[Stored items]
-- ==== Sys2Proof/Machine/Dispatch.lean ====
section
/-! DEFINITION. One arm per instruction of R55 (R73). -/

namespace Sys2Proof.Machine

def exec (i : Instr) (s : State) : Host.Outcome State Fault Refusal :=
  match i with
  | .sys nnn => Sys2Proof.Machine.execSys nnn s
  | .cls => Sys2Proof.Machine.execCls s
  | .ret => Sys2Proof.Machine.execRet s
  | .jp nnn => Sys2Proof.Machine.execJp nnn s
  | .call nnn => Sys2Proof.Machine.execCall nnn s
  | .seByte x nn => Sys2Proof.Machine.execSeByte x nn s
  | .sneByte x nn => Sys2Proof.Machine.execSneByte x nn s
  | .seReg x y => Sys2Proof.Machine.execSeReg x y s
  | .ldByte x nn => Sys2Proof.Machine.execLdByte x nn s
  | .addByte x nn => Sys2Proof.Machine.execAddByte x nn s
  | .ldReg x y => Sys2Proof.Machine.execLdReg x y s
  | .orReg x y => Sys2Proof.Machine.execOrReg x y s
  | .andReg x y => Sys2Proof.Machine.execAndReg x y s
  | .xorReg x y => Sys2Proof.Machine.execXorReg x y s
  | .addReg x y => Sys2Proof.Machine.execAddReg x y s
  | .subReg x y => Sys2Proof.Machine.execSubReg x y s
  | .shr x y => Sys2Proof.Machine.execShr x y s
  | .subnReg x y => Sys2Proof.Machine.execSubnReg x y s
  | .shl x y => Sys2Proof.Machine.execShl x y s
  | .sneReg x y => Sys2Proof.Machine.execSneReg x y s
  | .ldI nnn => Sys2Proof.Machine.execLdI nnn s
  | .jpV0 nnn => Sys2Proof.Machine.execJpV0 nnn s
  | .rnd x nn => Sys2Proof.Machine.execRnd x nn s
  | .drw x y n => Sys2Proof.Machine.execDrw x y n s
  | .skp x => Sys2Proof.Machine.execSkp x s
  | .sknp x => Sys2Proof.Machine.execSknp x s
  | .ldVxDT x => Sys2Proof.Machine.execLdVxDT x s
  | .ldVxK x => Sys2Proof.Machine.execLdVxK x s
  | .ldDTVx x => Sys2Proof.Machine.execLdDTVx x s
  | .ldSTVx x => Sys2Proof.Machine.execLdSTVx x s
  | .addIVx x => Sys2Proof.Machine.execAddIVx x s
  | .ldFVx x => Sys2Proof.Machine.execLdFVx x s
  | .ldBVx x => Sys2Proof.Machine.execLdBVx x s
  | .storeRegs x => Sys2Proof.Machine.execStoreRegs x s
  | .loadRegs x => Sys2Proof.Machine.execLoadRegs x s

end Sys2Proof.Machine
end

▶ _Task to carry out_
Copy out the line holding "Sys2Proof.Machine.execLdBVx x s". Then copy every later line of the data, unchanged, through the last one.

▶ _Task output_
  | .ldBVx x => Sys2Proof.Machine.execLdBVx x s
  | .storeRegs x => Sys2Proof.Machine.execStoreRegs x s
  | .loadRegs x => Sys2Proof.Machine.execLoadRegs x s

end Sys2Proof.Machine
end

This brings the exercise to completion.